WHAT TO WORK ON:
Starting with the first line, output the data exactly through to the end.
---- TASK DATA
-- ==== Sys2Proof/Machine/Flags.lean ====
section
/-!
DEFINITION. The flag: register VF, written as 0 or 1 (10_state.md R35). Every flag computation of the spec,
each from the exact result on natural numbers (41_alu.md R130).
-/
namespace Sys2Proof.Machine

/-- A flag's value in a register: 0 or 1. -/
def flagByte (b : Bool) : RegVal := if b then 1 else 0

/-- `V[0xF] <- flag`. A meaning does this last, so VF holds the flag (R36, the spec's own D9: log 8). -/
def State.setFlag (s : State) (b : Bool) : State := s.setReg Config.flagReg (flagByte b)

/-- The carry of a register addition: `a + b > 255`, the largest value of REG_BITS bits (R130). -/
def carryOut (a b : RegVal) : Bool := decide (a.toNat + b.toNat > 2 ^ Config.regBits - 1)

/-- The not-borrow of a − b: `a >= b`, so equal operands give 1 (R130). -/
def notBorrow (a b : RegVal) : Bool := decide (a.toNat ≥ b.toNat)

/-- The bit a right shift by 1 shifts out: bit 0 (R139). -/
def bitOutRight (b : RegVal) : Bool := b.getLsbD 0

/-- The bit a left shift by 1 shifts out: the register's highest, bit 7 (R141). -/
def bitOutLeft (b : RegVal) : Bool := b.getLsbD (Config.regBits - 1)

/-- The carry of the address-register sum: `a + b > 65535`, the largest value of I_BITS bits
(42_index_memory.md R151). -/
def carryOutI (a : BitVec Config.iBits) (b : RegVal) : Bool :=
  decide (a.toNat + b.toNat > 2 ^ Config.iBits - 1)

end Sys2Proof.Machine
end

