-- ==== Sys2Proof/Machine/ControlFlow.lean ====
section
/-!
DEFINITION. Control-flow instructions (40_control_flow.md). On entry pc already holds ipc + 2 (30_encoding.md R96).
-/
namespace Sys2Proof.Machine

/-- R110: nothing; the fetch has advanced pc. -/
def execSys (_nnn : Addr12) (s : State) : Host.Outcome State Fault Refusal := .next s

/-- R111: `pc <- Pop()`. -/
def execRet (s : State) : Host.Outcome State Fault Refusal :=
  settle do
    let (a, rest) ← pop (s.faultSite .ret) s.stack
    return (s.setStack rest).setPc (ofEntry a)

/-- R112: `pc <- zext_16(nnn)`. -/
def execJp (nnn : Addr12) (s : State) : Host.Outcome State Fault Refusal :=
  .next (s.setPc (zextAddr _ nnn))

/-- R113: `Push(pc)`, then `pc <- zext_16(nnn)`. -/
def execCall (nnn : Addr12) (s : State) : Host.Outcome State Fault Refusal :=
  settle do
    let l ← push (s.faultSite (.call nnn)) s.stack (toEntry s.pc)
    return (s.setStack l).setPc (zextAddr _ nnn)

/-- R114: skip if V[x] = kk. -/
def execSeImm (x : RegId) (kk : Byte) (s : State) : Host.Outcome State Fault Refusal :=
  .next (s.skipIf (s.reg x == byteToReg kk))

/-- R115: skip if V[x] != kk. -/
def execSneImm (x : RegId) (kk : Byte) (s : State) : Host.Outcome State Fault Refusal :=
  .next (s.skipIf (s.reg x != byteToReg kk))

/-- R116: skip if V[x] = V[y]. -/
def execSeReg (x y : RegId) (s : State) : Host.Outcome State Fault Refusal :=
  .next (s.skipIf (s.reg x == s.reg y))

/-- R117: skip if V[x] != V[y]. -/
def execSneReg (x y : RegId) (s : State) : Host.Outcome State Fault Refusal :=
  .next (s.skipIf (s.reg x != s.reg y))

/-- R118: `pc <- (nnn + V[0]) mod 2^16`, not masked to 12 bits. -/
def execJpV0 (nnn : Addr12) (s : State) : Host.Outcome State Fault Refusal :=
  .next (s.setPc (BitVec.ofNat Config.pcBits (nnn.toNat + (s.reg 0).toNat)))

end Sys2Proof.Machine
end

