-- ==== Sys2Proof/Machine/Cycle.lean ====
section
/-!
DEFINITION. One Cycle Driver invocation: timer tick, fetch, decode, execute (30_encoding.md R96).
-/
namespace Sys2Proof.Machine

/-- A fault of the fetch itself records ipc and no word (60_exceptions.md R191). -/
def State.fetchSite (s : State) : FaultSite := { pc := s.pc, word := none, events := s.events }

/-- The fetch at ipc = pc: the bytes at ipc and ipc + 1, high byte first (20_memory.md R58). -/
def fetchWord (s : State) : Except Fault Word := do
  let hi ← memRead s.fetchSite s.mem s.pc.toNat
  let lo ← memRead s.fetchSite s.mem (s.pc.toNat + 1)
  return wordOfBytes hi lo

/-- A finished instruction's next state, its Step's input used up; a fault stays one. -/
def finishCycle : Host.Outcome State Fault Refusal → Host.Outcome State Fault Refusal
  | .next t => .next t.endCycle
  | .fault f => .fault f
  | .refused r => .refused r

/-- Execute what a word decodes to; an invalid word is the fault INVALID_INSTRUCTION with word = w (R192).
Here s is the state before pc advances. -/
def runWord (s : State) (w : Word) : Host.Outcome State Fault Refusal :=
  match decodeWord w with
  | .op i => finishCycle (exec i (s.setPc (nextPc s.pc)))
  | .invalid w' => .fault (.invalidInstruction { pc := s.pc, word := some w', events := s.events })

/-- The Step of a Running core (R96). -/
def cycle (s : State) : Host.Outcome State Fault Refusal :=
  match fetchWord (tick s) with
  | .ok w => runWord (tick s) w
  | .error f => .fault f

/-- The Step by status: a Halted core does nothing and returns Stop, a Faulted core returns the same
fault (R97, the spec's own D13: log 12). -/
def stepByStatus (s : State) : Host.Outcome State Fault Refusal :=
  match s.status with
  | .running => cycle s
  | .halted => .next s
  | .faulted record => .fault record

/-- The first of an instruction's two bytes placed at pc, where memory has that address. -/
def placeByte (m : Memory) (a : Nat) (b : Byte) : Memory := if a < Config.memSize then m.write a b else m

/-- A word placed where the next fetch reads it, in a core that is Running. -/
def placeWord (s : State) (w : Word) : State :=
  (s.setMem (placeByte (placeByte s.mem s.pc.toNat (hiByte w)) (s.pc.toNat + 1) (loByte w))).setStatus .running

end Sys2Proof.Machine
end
--------
RESPONSE BOX:
-- ==== Sys2Proof/Machine/Flags.lean ====
section
/-!
DEFINITION. The flag: register VF, written as 0 or 1 (10_state.md R35). Every flag computation of the spec,
each from the exact result on natural numbers (41_alu.md R130).
-/
namespace Sys2Proof.Machine

/-- A flag's value in a register: 0 or 1. -/
def flagByte (b : Bool) : RegVal := if b then 1 else 0

/-- `V[0xF] <- flag`. A meaning does this last, so VF holds the flag (R36, the spec's own D9: log 8). -/
def State.setFlag (s : State) (b : Bool) : State := s.setReg Config.flagReg (flagByte b)

/-- The carry of a register addition: `a + b > 255`, the largest value of REG_BITS bits (R130). -/
def carryOut (a b : RegVal) : Bool := decide (a.toNat + b.toNat > 2 ^ Config.regBits - 1)

/-- The not-borrow of a − b: `a >= b`, so equal operands give 1 (R130). -/
def notBorrow (a b : RegVal) : Bool := decide (a.toNat ≥ b.toNat)

/-- The bit a right shift by 1 shifts out: bit 0 (R139). -/
def bitOutRight (b : RegVal) : Bool := b.getLsbD 0

/-- The bit a left shift by 1 shifts out: the register's highest, bit 7 (R141). -/
def bitOutLeft (b : RegVal) : Bool := b.getLsbD (Config.regBits - 1)

/-- The carry of the address-register sum: `a + b > 65535`, the largest value of I_BITS bits
(42_index_memory.md R151). -/
def carryOutI (a : BitVec Config.iBits) (b : RegVal) : Bool :=
  decide (a.toNat + b.toNat > 2 ^ Config.iBits - 1)

end Sys2Proof.Machine
end

-- ==== Sys2Proof/Machine/ControlFlow.lean ====
section
/-!
DEFINITION. Control-flow instructions (40_control_flow.md). On entry pc already holds ipc + 2 (30_encoding.md R96).
-/
namespace Sys2Proof.Machine

/-- R110: nothing; the fetch has advanced pc. -/
def execSys (_nnn : Addr12) (s : State) : Host.Outcome State Fault Refusal := .next s

/-- R111: `pc <- Pop()`. -/
def execRet (s : State) : Host.Outcome State Fault Refusal :=
  settle do
    let (a, rest) ← pop (s.faultSite .ret) s.stack
    return (s.setStack rest).setPc (ofEntry a)

/-- R112: `pc <- zext_16(nnn)`. -/
def execJp (nnn : Addr12) (s : State) : Host.Outcome State Fault Refusal :=
  .next (s.setPc (zextAddr _ nnn))

/-- R113: `Push(pc)`, then `pc <- zext_16(nnn)`. -/
def execCall (nnn : Addr12) (s : State) : Host.Outcome State Fault Refusal :=
  settle do
    let l ← push (s.faultSite (.call nnn)) s.stack (toEntry s.pc)
    return (s.setStack l).setPc (zextAddr _ nnn)

/-- R114: skip if V[x] = kk. -/
def execSeImm (x : RegId) (kk : Byte) (s : State) : Host.Outcome State Fault Refusal :=
  .next (s.skipIf (s.reg x == byteToReg kk))

/-- R115: skip if V[x] != kk. -/
def execSneImm (x : RegId) (kk : Byte) (s : State) : Host.Outcome State Fault Refusal :=
  .next (s.skipIf (s.reg x != byteToReg kk))

/-- R116: skip if V[x] = V[y]. -/
def execSeReg (x y : RegId) (s : State) : Host.Outcome State Fault Refusal :=
  .next (s.skipIf (s.reg x == s.reg y))

/-- R117: skip if V[x] != V[y]. -/
def execSneReg (x y : RegId) (s : State) : Host.Outcome State Fault Refusal :=
  .next (s.skipIf (s.reg x != s.reg y))

/-- R118: `pc <- (nnn + V[0]) mod 2^16`, not masked to 12 bits. -/
def execJpV0 (nnn : Addr12) (s : State) : Host.Outcome State Fault Refusal :=
  .next (s.setPc (BitVec.ofNat Config.pcBits (nnn.toNat + (s.reg 0).toNat)))

end Sys2Proof.Machine
end

-- ==== Sys2Proof/Machine/Cycle.lean ====
section
/-!
DEFINITION. One Cycle Driver invocation: timer tick, fetch, decode, execute (30_encoding.md R96).
-/
namespace Sys2Proof.Machine

/-- A fault of the fetch itself records ipc and no word (60_exceptions.md R191). -/
def State.fetchSite (s : State) : FaultSite := { pc := s.pc, word := none, events := s.events }

/-- The fetch at ipc = pc: the bytes at ipc and ipc + 1, high byte first (20_memory.md R58). -/
def fetchWord (s : State) : Except Fault Word := do
  let hi ← memRead s.fetchSite s.mem s.pc.toNat
  let lo ← memRead s.fetchSite s.mem (s.pc.toNat + 1)
  return wordOfBytes hi lo

/-- A finished instruction's next state, its Step's input used up; a fault stays one. -/
def finishCycle : Host.Outcome State Fault Refusal → Host.Outcome State Fault Refusal
  | .next t => .next t.endCycle
  | .fault f => .fault f
  | .refused r => .refused r

/-- Execute what a word decodes to; an invalid word is the fault INVALID_INSTRUCTION with word = w (R192).
Here s is the state before pc advances. -/
def runWord (s : State) (w : Word) : Host.Outcome State Fault Refusal :=
  match decodeWord w with
  | .op i => finishCycle (exec i (s.setPc (nextPc s.pc)))
  | .invalid w' => .fault (.invalidInstruction { pc := s.pc, word := some w', events := s.events })

/-- The Step of a Running core (R96). -/
def cycle (s : State) : Host.Outcome State Fault Refusal :=
  match fetchWord (tick s) with
  | .ok w => runWord (tick s) w
  | .error f => .fault f

/-- The Step by status: a Halted core does nothing and returns Stop, a Faulted core returns the same
fault (R97, the spec's own D13: log 12). -/
def stepByStatus (s : State) : Host.Outcome State Fault Refusal :=
  match s.status with
  | .running => cycle s
  | .halted => .next s
  | .faulted record => .fault record

/-- The first of an instruction's two bytes placed at pc, where memory has that address. -/
def placeByte (m : Memory) (a : Nat) (b : Byte) : Memory := if a < Config.memSize then m.write a b else m

/-- A word placed where the next fetch reads it, in a core that is Running. -/
def placeWord (s : State) (w : Word) : State :=
  (s.setMem (placeByte (placeByte s.mem s.pc.toNat (hiByte w)) (s.pc.toNat + 1) (loByte w))).setStatus .running

end Sys2Proof.Machine
end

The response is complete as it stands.